Восток и Запад: расстояние от Welcome до «дубины» стремительно сокращается
«Мусульманин», 1995. По сюжету, в русскую деревню возвращается солдат-афганец, который в плену принял ислам. Сегодня столкновение западной и восточной цивилизаций — явление повсеместное.
— В 1995 году появление мусульманина в русской деревне казалось экзотикой. Сейчас это главная тема всей Европы. В России мечети повсюду, Запад стонет под натиском беженцев. В Латвии их приезда панически боятся…
— Когда 20 лет назад автор сценария Валерий Залотуха рассказал мне эту историю — ничего не нужно было, чтобы представить драматизм ситуации. Мать и два сына — православный и мусульманин — это модель, на которой можно порешать очень серьезные задачи. В нашем сценарии, главным решением «любовного треугольника» стала мать, которая хочет, чтобы дети жили в мире. И бьется. Увы, у нас дело дошло до убийства. Помню, когда мы с «Мусульманином» приехали на Монреальский фестиваль, где получили Гран-при, нас спрашивали, зачем вы дали картине такое агрессивное название… Интересно было бы сейчас с теми людьми поговорить. Ведь та же Канада сегодня вынуждена принимать беженцев в больших количествах. Для меня вполне понятны все эти страхи. Думаю, универсального рецепта сосуществования разных религий не знает никто. Во всех новостных выпусках я вижу лишь растерянные лица европейских начальников и слышу некие общие гуманистические декларации, что надо дать кров обездоленным людям. И ничего определенного. В итоге, расстояние от welcome до «дубины» (закрытия границ, газовых атак и высоких заборов) стремительно сокращается.
— Откуда такое неприятие? Ведь ислам и христианство, по большому счету, об одном.
— Конечно, об одном. Когда я снимал «Мусульманин», то внимательно изучил Коран и даже носил с собой выдержки — там нигде не говорится, что иноверцев надо истреблять, на чем сейчас настаивают экстремисты, наоборот, чужеземцев надо принимать, как дорогих гостей.
— В Библии тоже нет указаний на жестокость, но и крестовые походы с инквизицией существовали!

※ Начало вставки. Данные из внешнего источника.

-- ==== Sys2Proof/Machine/Tap.lean ====
section
/-!
DEFINITION. The test access port (R517 to R520, R536): the controller of IEEE 1149.1, its instructions, the IDCODE register,
the boundary-scan register and the pulses of IEEE 1149.6. No row of the opcode table clocks it, and it reaches no register and no memory of the engine
(assumption 105).
-/
namespace Sys2Proof.Machine

/-! ## The boundary-scan register -/

/-- The ball at a row and column is a signal ball that has a cell (R517 to R520): a P ball of a high-speed pair, or any other
signal ball but RREF_* and TEST_EN. Rows are numbered 1 to 69 from row A. -/
def ballCell (row col : Nat) : Bool :=
  let within := fun (lo hi : Nat) => decide (lo ≤ col) && decide (col ≤ hi)
  let pairs := fun (lo hi : Nat) => within lo hi && col % 2 == 0
  if row = 2 ∨ row = 4 ∨ row = 66 ∨ row = 68 then pairs 4 66
  else if row = 6 then pairs 20 34 || pairs 38 40
  else if row = 8 then pairs 20 34 || pairs 38 52
  else if row = 60 then pairs 18 48 || col == 52
  else if row = 62 then pairs 18 48
  else if row = 57 then pairs 2 16 || pairs 54 68
  else if row = 58 then within 18 40
  else if 9 ≤ row ∧ row ≤ 56 ∧ (within 1 16 || within 54 69) = true then
    let k := if col ≤ 16 then col - 1 else 69 - col
    if (row - 9) % 3 = 0 then [0, 1, 3, 4, 5, 6, 8, 9, 10, 11, 12].contains k else k != 4 && k != 7 && k != 10
  else false

/-- The balls of the cells in ball-map order. -/
def boundaryBalls : List (Nat × Nat) :=
  (List.range' 1 69).flatMap (fun r => ((List.range' 1 69).filter (ballCell r)).map (fun c => (r, c)))

/-- The cell is that of an AC-coupled high-speed pair: a panel lane, an ingress port, SDI or PCI Express; REFCLK and the DRAM
balls are not (R534 to R536; assumption 144). -/
def acCell (b : Nat × Nat) : Bool := [2, 4, 6, 8, 60, 62, 66, 68].contains b.1 && b != (60, 52)

/-! ## The controller -/

/-- The next state of the controller at a rising edge of TCK. -/
def tapNext (c : TapCtl) (tms : Bool) : TapCtl :=
  match c, tms with
  | .testLogicReset, true => .testLogicReset
  | .testLogicReset, false => .runTestIdle
  | .runTestIdle, true => .selectDr
  | .runTestIdle, false => .runTestIdle
  | .selectDr, true => .selectIr
  | .selectDr, false => .captureDr
  | .captureDr, true => .exit1Dr
  | .captureDr, false => .shiftDr
  | .shiftDr, true => .exit1Dr
  | .shiftDr, false => .shiftDr
  | .exit1Dr, true => .updateDr
  | .exit1Dr, false => .pauseDr
  | .pauseDr, true => .exit2Dr
  | .pauseDr, false => .pauseDr
  | .exit2Dr, true => .updateDr
  | .exit2Dr, false => .shiftDr
  | .updateDr, true => .selectDr
  | .updateDr, false => .runTestIdle
  | .selectIr, true => .testLogicReset
  | .selectIr, false => .captureIr
  | .captureIr, true => .exit1Ir
  | .captureIr, false => .shiftIr
  | .shiftIr, true => .exit1Ir
  | .shiftIr, false => .shiftIr
  | .exit1Ir, true => .updateIr
  | .exit1Ir, false => .pauseIr
  | .pauseIr, true => .exit2Ir
  | .pauseIr, false => .pauseIr
  | .exit2Ir, true => .updateIr
  | .exit2Ir, false => .shiftIr
  | .updateIr, true => .selectDr
  | .updateIr, false => .runTestIdle

/-- The instruction a code selects: all ones is BYPASS, and a code without an instruction selects it too; the other codes are
not given (assumption 105). -/
def tapDecode (ir : List Bool) : TapInstr :=
  if ir.all id then .bypass
  else match Config.tapCode ir with
    | 0 => .idcode
    | 1 => .samplePreload
    | 2 => .extest
    | 3 => .extestPulse
    | 4 => .extestTrain
    | _ => .bypass

/-- The IDCODE register. -/
def tapIdcode (s : State) : Nat :=
  s.rd TOP_ID TOP_ID.STEPPING / 16 % 16 * 2 ^ 28 + s.rd TOP_ID TOP_ID.PART * 2 ^ 12 + 0x2B9 * 2 + 1

/-- What the selected data register captures, bit nearest TDO first: BYPASS one 0, IDCODE its word, the others the cells'
levels. -/
def tapCapture (s : State) (levels : List Bool) : List Bool :=
  match s.tap.instr with
  | .bypass => [false]
  | .idcode => (List.range 32).map (fun i => (tapIdcode s).testBit i)
  | _ => (List.range boundaryBalls.length).map (fun i => levels.getD i false)

/-- The instruction selects the boundary-scan register. -/
def TapInstr.scans : TapInstr → Bool
  | .bypass => false
  | .idcode => false
  | _ => true

/-- One bit is shifted in from TDI. -/
def shiftIn (tdi : Bool) (bits : List Bool) : List Bool := bits.drop 1 ++ [tdi]

/-- Whether the AC cells drive the inverse of their data as the controller enters `c` (R536; PRESUMED from IEEE 1149.6,
assumption 144): EXTEST_PULSE inverts them while it stays in Run-Test/Idle, EXTEST_TRAIN at every other TCK there. -/
def tapAc (p : TapSt) (c : TapCtl) : Bool :=
  match c, p.instr with
  | .runTestIdle, .extestPulse => true
  | .runTestIdle, .extestTrain => !p.ac
  | _, _ => false

/-- A rising edge of TCK: the state in force acts, the controller moves, and an update takes effect. `levels` are the levels
at the cells' balls. While TRST_N is low the port stays in reset (R524). -/
def tapClock (tms tdi : Bool) (levels : List Bool) (s : State) : State :=
  if !s.pins.trstN then s else
  let p := s.tap
  let p1 := match p.ctl with
    | .captureDr => { p with dr := tapCapture s levels }
    | .shiftDr => { p with dr := shiftIn tdi p.dr }
    | .captureIr => { p with ir := true :: List.replicate (Config.tapIrLen + 1) false }
    | .shiftIr => { p with ir := shiftIn tdi p.ir }
    | _ => p
  let c := tapNext p.ctl tms
  let p2 := match c with
    | .testLogicReset => { p1 with instr := .idcode }
    | .updateIr => { p1 with instr := tapDecode p1.ir }
    | .updateDr => if p1.instr.scans then { p1 with cells := p1.dr } else p1
    | _ => p1
  { s with tap := { p2 with ctl := c, ac := tapAc p2 c } }

/-- TRST_N takes a level; low holds the port in reset (R524). -/
def tapTrst (high : Bool) (s : State) : State :=
  let t := { s with pins := { s.pins with trstN := high } }
  if high then t else { t with tap := { t.tap with ctl := .testLogicReset, instr := .idcode, ac := false } }

/-- What TDO drives: the bit nearest it while a register shifts, high impedance otherwise and while PORST_N is low (R524). -/
def tapTdo (s : State) : Option Bool :=
  if s.pwr.mode = .porst then none
  else
    match s.tap.ctl with
    | .shiftDr => some (s.tap.dr.headD false)
    | .shiftIr => some (s.tap.ir.headD false)
    | _ => none

/-- The levels the cells put on the balls they drive, in ball-map order, while an EXTEST instruction is in force. A cell that
no scan has loaded holds 0 (DESIGN CHOICE, assumption 105). -/
def tapDrive (s : State) : Option (List Bool) :=
  let levels := (List.range boundaryBalls.length).zipWith (fun i b => (s.tap.cells.getD i false) != (s.tap.ac && acCell b)) boundaryBalls
  match s.tap.instr with
  | .extest | .extestPulse | .extestTrain => some levels
  | _ => none

end Sys2Proof.Machine
end

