/-! ## The aging ledger -/

/-- **Each LEDGER_OP does its work in the states that accept it.** With no reserved bit set and in a state of R276 that
accepts it: START adopts DRAM's tables or has the label and each
generation read, STOP waits for its commit, SAVE for an epoch, REBASE and
REPLACE begin their operation on a tile in the state it needs, LOAD_CLASSES reads a class image, FORMAT writes the label and
invalidates the rest (the label last, the model's choice, assumption 81), and TEST runs in OFF. In any other state the job
ends with LEDGER_STATE, where no earlier check of R280 fails it, and TEST with BUSY. -/
def Obligations.LedgerJobs : Prop :=
  ∀ (s : State) (slot : Nat), s.startable slot opLedgerOp = true →
    let j := s.job slot
    let op := bitsOf 7 0 (j.w 2)
    let ref := s.jobRef slot
    let t := beginJob slot s
    let st := ldgState s
    let leads := fun (c : Instr) (v : State) => v.drc.trip = none → exec c s = .next v.irqSync
    bitsOf 31 8 (j.w 2) = 0 →
    (op = 0 → j.context = 0 → st = lgOff ∨ st = lgStopped →
      (bitAt 0 (j.w 3) = false → leads (.ledgerOpStart slot) (adopt ref t)) ∧
      (bitAt 0 (j.w 3) = true →
        let u := queueWrites [⟨3, 0, [], true, itemRead⟩, ⟨3, emGenAddr 0, [], true, itemRead + 1⟩,
          ⟨3, emGenAddr 1, [], true, itemRead + 2⟩] (t.wr LDG_STATUS LDG_STATUS.STATE lgRestoring)
        leads (.ledgerOpStart slot) { u with ldg := { u.ldg with restore := some ⟨ref, 0, 2, none, [], 0, 0, 0⟩ } })) ∧
    (op = 1 → j.context = 0 → st = lgRunning →
      leads (.ledgerOpStop slot) (serveStops { t with ldg := { t.ldg with stops := t.ldg.stops ++ [(ref, 0)] } })) ∧
    (op = 2 → j.context = 0 → st = lgRunning →
      leads (.ledgerOpSave slot) { t with ldg := { t.ldg with saves := t.ldg.saves ++ [ref] } }) ∧
    (op = 3 → st = lgRunning → imagePre (4 * tLamps (actTile s j.context)) j s = stOk → opOn s j.context = false →
      tileState s j.context ∈ [tsLit, tsAwaited, tsSilent] →
      leads (.ledgerOpRebase slot) (beginOp ⟨some ref, 3, j.context, .asking, j.w 3, (j.w 4).toNat, bitsOf 0 0 (j.w 5),
        0, 0, 0, 0, 0, [], false⟩ t)) ∧
    (op = 4 → st = lgRunning → tileState s j.context = tsReplaced → opOn s j.context = false →
      leads (.ledgerOpReplace slot) (beginReplace (some ref) j.context t)) ∧
    (op = 5 → j.context = 0 → st = lgOff ∨ st = lgRunning ∨ st = lgStopped → imagePre 131072 j s = stOk →
      ∀ (bs : List Byte) (u : State),
        dramRdFor LDG_FAULT_STATUS ledgerPort s (bufAddr s (j.w 3) + (j.w 4).toNat) 131072 = (bs, false, u) →
      let img := tabSetRange (fun _ => 0) [] 0 bs
      leads (.ledgerOpLoadClasses slot) (present slot stOk [64] (if ldgState u = lgRunning
        then { u with ldg := { u.ldg with idle := img, idleNew := true, loaded := true } }
        else { u with ldg := { u.ldg with classes := img, idleNew := false, loaded := true } }))) ∧
    (op = 6 → j.context = 0 → st = lgOff ∨ st = lgStopped → j.w 3 = 0x464D5431 → s.drc.trip = none → ∃ v, exec (.ledgerOpFormat slot) s = .next v ∧
      v.ldg.formats = s.ldg.formats ++ [ref] ∧ (∃ ws, v.ldg.writes = s.ldg.writes ++ ws ∧
        (∀ w ∈ ws, w.cls = 3 ∧ w.item = itemFormat) ∧
        ws.getLast? = some ⟨3, 0, headerSector [magicLabel, 1] [], true, itemFormat⟩ ∧
        (∀ a ∈ [emGenAddr 0, emGenAddr 1, emCommitAddr 0, emCommitAddr 1],
          (⟨3, a, List.replicate 512 0, false, itemFormat⟩ : EmWrite) ∈ ws)) ∧
      { v with
        ldg := { v.ldg with writes := s.ldg.writes, formats := s.ldg.formats }
        hq := { v.hq with jobs := s.hq.jobs }
        icu := s.icu } = s) ∧
    (∀ pass : Bool, op = 7 → j.context = 0 →
      (st = lgOff → let u := s.wr LDG_STATUS LDG_STATUS.SUM_VALID 0
        leads (.ledgerOpTest slot pass) (present slot stOk [BitVec.ofNat 32 pass.toNat]
          { u with ldg := { u.ldg with sums := [], rsd := [], lost := [] } })) ∧
      (st ∈ [lgRestoring, lgRunning, lgStopped] → leads (.ledgerOpTest slot pass) (fail slot stBusy s))) ∧
    (j.context = 0 → (op = 1 ∨ op = 2 → st ≠ lgRunning →
      leads (if op = 1 then .ledgerOpStop slot else .ledgerOpSave slot) (fail slot stLedgerState s)) ∧
      (op = 0 → st = lgRestoring ∨ st = lgRunning → leads (.ledgerOpStart slot) (fail slot stLedgerState s)) ∧
      (op = 5 → imagePre 131072 j s = stOk → st = lgRestoring →
        leads (.ledgerOpLoadClasses slot) (fail slot stLedgerState s)) ∧
      (op = 6 → j.w 3 = 0x464D5431 → st = lgRestoring ∨ st = lgRunning →
        leads (.ledgerOpFormat slot) (fail slot stLedgerState s))) ∧
    (op = 3 → imagePre (4 * tLamps (actTile s j.context)) j s = stOk → st ≠ lgRunning →
      leads (.ledgerOpRebase slot) (fail slot stLedgerState s)) ∧
    (op = 4 → st ≠ lgRunning → leads (.ledgerOpReplace slot) (fail slot stLedgerState s))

— Увы. Это вопрос трактовок и интерпретаций. Не вижу ничего плохого в том, что разные люди что-то по-разному видят. Это прекрасно. Но разным культурам уживаться в одном месте очень непросто. Ошибка была совершена еще тогда, когда решили, что приезжие арабы сами собой примут европейскую культуру. Теперь ясно, никуда они не вписались и не собирались этого делать. Надо было раньше изучать эти культуры и договариваться, на каких приемлемых для всех условиях они тут будут жить. Ислам — религия молодая, а мусульманская культура — более энергичная, яркая. Европейское христианство, по сравнению ней, очень вялое и на религиозном уровне не способно противостоять. В итоге, у Европы больше шансов быть поглощенной, чем диктовать свои правила. Придут террористы или нет — отдельный вопрос. Будем надеяться, что с ним справятся спецслужбы, но ислам будет продвигать себя в том числе мягко и настойчиво. В какой-то момент Европа проснется и себя не узнает. К счастью, Россию это касается в меньшей мере. Нам легче. Мы — не Европа.
— А что?
— Евразия. У нас и на гербе орлы в две стороны смотрят. Недаром кто-то из наполеоновских маршалов придумал выражение «поскреби русского — найдешь татарина». Хотя, к самому татаро-монгольскому игу в России очень неоднозначное отношение. Скажем, Лев Гумилев считал, что Русь и Золотая Орда не были врагами, а состояли в некотором роде союзнических отношений. Так или иначе, мы к азиатскому присутствию привыкли — в мусульманские праздники целые кварталы в центре Москвы расстилают молельные коврики. Да, проблемы случаются, но решаются.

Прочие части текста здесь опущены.